Here is a listing; restate all of it exactly.
-*-
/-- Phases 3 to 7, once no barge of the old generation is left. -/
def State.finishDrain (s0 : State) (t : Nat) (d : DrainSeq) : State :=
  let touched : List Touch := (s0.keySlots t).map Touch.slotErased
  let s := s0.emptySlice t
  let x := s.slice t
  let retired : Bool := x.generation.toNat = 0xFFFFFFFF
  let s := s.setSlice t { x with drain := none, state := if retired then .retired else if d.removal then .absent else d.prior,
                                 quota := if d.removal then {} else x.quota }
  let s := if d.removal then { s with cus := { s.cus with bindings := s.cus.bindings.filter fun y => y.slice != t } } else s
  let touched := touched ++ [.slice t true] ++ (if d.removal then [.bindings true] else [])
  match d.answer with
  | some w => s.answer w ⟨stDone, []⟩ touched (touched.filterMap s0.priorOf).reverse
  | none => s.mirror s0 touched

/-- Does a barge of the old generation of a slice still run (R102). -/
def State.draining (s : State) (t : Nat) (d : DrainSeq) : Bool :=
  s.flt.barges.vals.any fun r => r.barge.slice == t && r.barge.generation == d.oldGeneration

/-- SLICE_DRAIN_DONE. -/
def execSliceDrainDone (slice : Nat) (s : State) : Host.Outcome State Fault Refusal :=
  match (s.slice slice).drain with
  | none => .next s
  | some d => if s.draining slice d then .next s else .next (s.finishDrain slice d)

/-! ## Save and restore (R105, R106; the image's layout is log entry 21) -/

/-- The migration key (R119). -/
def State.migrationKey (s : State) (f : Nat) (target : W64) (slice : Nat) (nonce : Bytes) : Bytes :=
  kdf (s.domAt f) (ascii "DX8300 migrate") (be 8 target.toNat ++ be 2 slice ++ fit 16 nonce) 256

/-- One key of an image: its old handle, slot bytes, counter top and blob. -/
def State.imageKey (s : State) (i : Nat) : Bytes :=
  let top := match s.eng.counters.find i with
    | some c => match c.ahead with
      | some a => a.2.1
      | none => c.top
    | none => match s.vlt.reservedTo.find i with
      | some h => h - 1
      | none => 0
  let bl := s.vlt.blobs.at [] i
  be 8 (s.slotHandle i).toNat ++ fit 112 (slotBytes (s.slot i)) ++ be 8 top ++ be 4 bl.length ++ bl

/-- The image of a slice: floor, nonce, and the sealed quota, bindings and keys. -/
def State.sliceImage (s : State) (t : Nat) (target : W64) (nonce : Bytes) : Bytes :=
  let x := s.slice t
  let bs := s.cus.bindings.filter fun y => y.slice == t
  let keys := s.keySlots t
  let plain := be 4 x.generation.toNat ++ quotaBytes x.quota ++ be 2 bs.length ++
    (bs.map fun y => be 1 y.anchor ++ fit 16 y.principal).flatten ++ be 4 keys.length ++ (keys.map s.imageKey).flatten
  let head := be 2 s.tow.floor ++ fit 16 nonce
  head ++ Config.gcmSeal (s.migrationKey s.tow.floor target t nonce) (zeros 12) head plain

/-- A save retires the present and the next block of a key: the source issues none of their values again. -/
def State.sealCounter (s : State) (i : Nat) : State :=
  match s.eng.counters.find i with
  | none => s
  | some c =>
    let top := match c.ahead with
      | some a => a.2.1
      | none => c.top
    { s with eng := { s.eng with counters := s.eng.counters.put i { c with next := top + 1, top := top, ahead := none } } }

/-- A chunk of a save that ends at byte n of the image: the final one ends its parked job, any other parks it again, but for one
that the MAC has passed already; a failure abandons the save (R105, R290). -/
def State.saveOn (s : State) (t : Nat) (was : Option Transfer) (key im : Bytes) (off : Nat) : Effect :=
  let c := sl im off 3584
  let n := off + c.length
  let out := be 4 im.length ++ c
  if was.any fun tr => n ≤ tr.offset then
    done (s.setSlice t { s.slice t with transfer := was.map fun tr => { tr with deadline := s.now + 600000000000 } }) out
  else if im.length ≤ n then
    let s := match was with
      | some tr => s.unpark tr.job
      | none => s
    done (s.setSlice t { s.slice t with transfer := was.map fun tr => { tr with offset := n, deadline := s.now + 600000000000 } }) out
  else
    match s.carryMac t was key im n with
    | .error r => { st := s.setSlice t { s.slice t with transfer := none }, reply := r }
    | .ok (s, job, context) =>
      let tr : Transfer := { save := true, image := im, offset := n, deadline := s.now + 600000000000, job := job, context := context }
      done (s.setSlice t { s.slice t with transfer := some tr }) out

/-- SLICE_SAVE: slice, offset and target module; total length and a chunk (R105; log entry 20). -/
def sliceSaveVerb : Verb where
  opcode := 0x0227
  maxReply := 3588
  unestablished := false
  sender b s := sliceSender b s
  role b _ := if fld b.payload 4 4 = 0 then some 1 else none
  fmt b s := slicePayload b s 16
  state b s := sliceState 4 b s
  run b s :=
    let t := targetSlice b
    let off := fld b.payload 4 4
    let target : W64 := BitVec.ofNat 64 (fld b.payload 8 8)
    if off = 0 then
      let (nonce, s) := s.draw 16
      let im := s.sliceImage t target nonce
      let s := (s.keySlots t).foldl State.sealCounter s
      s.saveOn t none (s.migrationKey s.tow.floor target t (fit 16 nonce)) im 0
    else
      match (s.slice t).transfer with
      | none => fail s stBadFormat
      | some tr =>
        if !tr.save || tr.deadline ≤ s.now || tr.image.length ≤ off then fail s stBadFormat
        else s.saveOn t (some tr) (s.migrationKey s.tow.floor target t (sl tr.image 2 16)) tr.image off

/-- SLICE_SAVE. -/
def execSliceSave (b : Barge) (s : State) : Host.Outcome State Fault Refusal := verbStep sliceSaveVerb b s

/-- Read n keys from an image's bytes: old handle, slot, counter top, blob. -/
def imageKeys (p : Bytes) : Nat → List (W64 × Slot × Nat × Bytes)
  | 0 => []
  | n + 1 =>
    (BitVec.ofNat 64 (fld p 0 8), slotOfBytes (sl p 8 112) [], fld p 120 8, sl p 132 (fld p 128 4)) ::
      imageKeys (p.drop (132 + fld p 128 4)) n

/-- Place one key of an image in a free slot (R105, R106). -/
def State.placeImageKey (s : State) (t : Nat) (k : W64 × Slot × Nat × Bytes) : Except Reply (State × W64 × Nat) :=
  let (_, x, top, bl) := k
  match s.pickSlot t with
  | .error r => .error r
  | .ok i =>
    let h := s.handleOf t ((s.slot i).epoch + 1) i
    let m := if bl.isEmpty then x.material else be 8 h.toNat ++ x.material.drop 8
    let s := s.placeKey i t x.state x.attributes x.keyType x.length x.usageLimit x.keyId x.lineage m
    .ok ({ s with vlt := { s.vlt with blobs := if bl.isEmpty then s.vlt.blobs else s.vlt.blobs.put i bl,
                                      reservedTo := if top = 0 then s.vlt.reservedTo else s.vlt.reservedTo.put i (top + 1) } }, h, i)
-*-
TASK OUTPUT:
/-- Phases 3 to 7, once no barge of the old generation is left. -/
def State.finishDrain (s0 : State) (t : Nat) (d : DrainSeq) : State :=
  let touched : List Touch := (s0.keySlots t).map Touch.slotErased
  let s := s0.emptySlice t
  let x := s.slice t
  let retired : Bool := x.generation.toNat = 0xFFFFFFFF
  let s := s.setSlice t { x with drain := none, state := if retired then .retired else if d.removal then .absent else d.prior,
                                 quota := if d.removal then {} else x.quota }
  let s := if d.removal then { s with cus := { s.cus with bindings := s.cus.bindings.filter fun y => y.slice != t } } else s
  let touched := touched ++ [.slice t true] ++ (if d.removal then [.bindings true] else [])
  match d.answer with
  | some w => s.answer w ⟨stDone, []⟩ touched (touched.filterMap s0.priorOf).reverse
  | none => s.mirror s0 touched

/-- Does a barge of the old generation of a slice still run (R102). -/
def State.draining (s : State) (t : Nat) (d : DrainSeq) : Bool :=
  s.flt.barges.vals.any fun r => r.barge.slice == t && r.barge.generation == d.oldGeneration

/-- SLICE_DRAIN_DONE. -/
def execSliceDrainDone (slice : Nat) (s : State) : Host.Outcome State Fault Refusal :=
  match (s.slice slice).drain with
  | none => .next s
  | some d => if s.draining slice d then .next s else .next (s.finishDrain slice d)

/-! ## Save and restore (R105, R106; the image's layout is log entry 21) -/

/-- The migration key (R119). -/
def State.migrationKey (s : State) (f : Nat) (target : W64) (slice : Nat) (nonce : Bytes) : Bytes :=
  kdf (s.domAt f) (ascii "DX8300 migrate") (be 8 target.toNat ++ be 2 slice ++ fit 16 nonce) 256

/-- One key of an image: its old handle, slot bytes, counter top and blob. -/
def State.imageKey (s : State) (i : Nat) : Bytes :=
  let top := match s.eng.counters.find i with
    | some c => match c.ahead with
      | some a => a.2.1
      | none => c.top
    | none => match s.vlt.reservedTo.find i with
      | some h => h - 1
      | none => 0
  let bl := s.vlt.blobs.at [] i
  be 8 (s.slotHandle i).toNat ++ fit 112 (slotBytes (s.slot i)) ++ be 8 top ++ be 4 bl.length ++ bl

/-- The image of a slice: floor, nonce, and the sealed quota, bindings and keys. -/
def State.sliceImage (s : State) (t : Nat) (target : W64) (nonce : Bytes) : Bytes :=
  let x := s.slice t
  let bs := s.cus.bindings.filter fun y => y.slice == t
  let keys := s.keySlots t
  let plain := be 4 x.generation.toNat ++ quotaBytes x.quota ++ be 2 bs.length ++
    (bs.map fun y => be 1 y.anchor ++ fit 16 y.principal).flatten ++ be 4 keys.length ++ (keys.map s.imageKey).flatten
  let head := be 2 s.tow.floor ++ fit 16 nonce
  head ++ Config.gcmSeal (s.migrationKey s.tow.floor target t nonce) (zeros 12) head plain

/-- A save retires the present and the next block of a key: the source issues none of their values again. -/
def State.sealCounter (s : State) (i : Nat) : State :=
  match s.eng.counters.find i with
  | none => s
  | some c =>
    let top := match c.ahead with
      | some a => a.2.1
      | none => c.top
    { s with eng := { s.eng with counters := s.eng.counters.put i { c with next := top + 1, top := top, ahead := none } } }

/-- A chunk of a save that ends at byte n of the image: the final one ends its parked job, any other parks it again, but for one
that the MAC has passed already; a failure abandons the save (R105, R290). -/
def State.saveOn (s : State) (t : Nat) (was : Option Transfer) (key im : Bytes) (off : Nat) : Effect :=
  let c := sl im off 3584
  let n := off + c.length
  let out := be 4 im.length ++ c
  if was.any fun tr => n ≤ tr.offset then
    done (s.setSlice t { s.slice t with transfer := was.map fun tr => { tr with deadline := s.now + 600000000000 } }) out
  else if im.length ≤ n then
    let s := match was with
      | some tr => s.unpark tr.job
      | none => s
    done (s.setSlice t { s.slice t with transfer := was.map fun tr => { tr with offset := n, deadline := s.now + 600000000000 } }) out
  else
    match s.carryMac t was key im n with
    | .error r => { st := s.setSlice t { s.slice t with transfer := none }, reply := r }
    | .ok (s, job, context) =>
      let tr : Transfer := { save := true, image := im, offset := n, deadline := s.now + 600000000000, job := job, context := context }
      done (s.setSlice t { s.slice t with transfer := some tr }) out

/-- SLICE_SAVE: slice, offset and target module; total length and a chunk (R105; log entry 20). -/
def sliceSaveVerb : Verb where
  opcode := 0x0227
  maxReply := 3588
  unestablished := false
  sender b s := sliceSender b s
  role b _ := if fld b.payload 4 4 = 0 then some 1 else none
  fmt b s := slicePayload b s 16
  state b s := sliceState 4 b s
  run b s :=
    let t := targetSlice b
    let off := fld b.payload 4 4
    let target : W64 := BitVec.ofNat 64 (fld b.payload 8 8)
    if off = 0 then
      let (nonce, s) := s.draw 16
      let im := s.sliceImage t target nonce
      let s := (s.keySlots t).foldl State.sealCounter s
      s.saveOn t none (s.migrationKey s.tow.floor target t (fit 16 nonce)) im 0
    else
      match (s.slice t).transfer with
      | none => fail s stBadFormat
      | some tr =>
        if !tr.save || tr.deadline ≤ s.now || tr.image.length ≤ off then fail s stBadFormat
        else s.saveOn t (some tr) (s.migrationKey s.tow.floor target t (sl tr.image 2 16)) tr.image off

/-- SLICE_SAVE. -/
def execSliceSave (b : Barge) (s : State) : Host.Outcome State Fault Refusal := verbStep sliceSaveVerb b s

/-- Read n keys from an image's bytes: old handle, slot, counter top, blob. -/
def imageKeys (p : Bytes) : Nat → List (W64 × Slot × Nat × Bytes)
  | 0 => []
  | n + 1 =>
    (BitVec.ofNat 64 (fld p 0 8), slotOfBytes (sl p 8 112) [], fld p 120 8, sl p 132 (fld p 128 4)) ::
      imageKeys (p.drop (132 + fld p 128 4)) n

/-- Place one key of an image in a free slot (R105, R106). -/
def State.placeImageKey (s : State) (t : Nat) (k : W64 × Slot × Nat × Bytes) : Except Reply (State × W64 × Nat) :=
  let (_, x, top, bl) := k
  match s.pickSlot t with
  | .error r => .error r
  | .ok i =>
    let h := s.handleOf t ((s.slot i).epoch + 1) i
    let m := if bl.isEmpty then x.material else be 8 h.toNat ++ x.material.drop 8
    let s := s.placeKey i t x.state x.attributes x.keyType x.length x.usageLimit x.keyId x.lineage m
    .ok ({ s with vlt := { s.vlt with blobs := if bl.isEmpty then s.vlt.blobs else s.vlt.blobs.put i bl,
                                      reservedTo := if top = 0 then s.vlt.reservedTo else s.vlt.reservedTo.put i (top + 1) } }, h, i)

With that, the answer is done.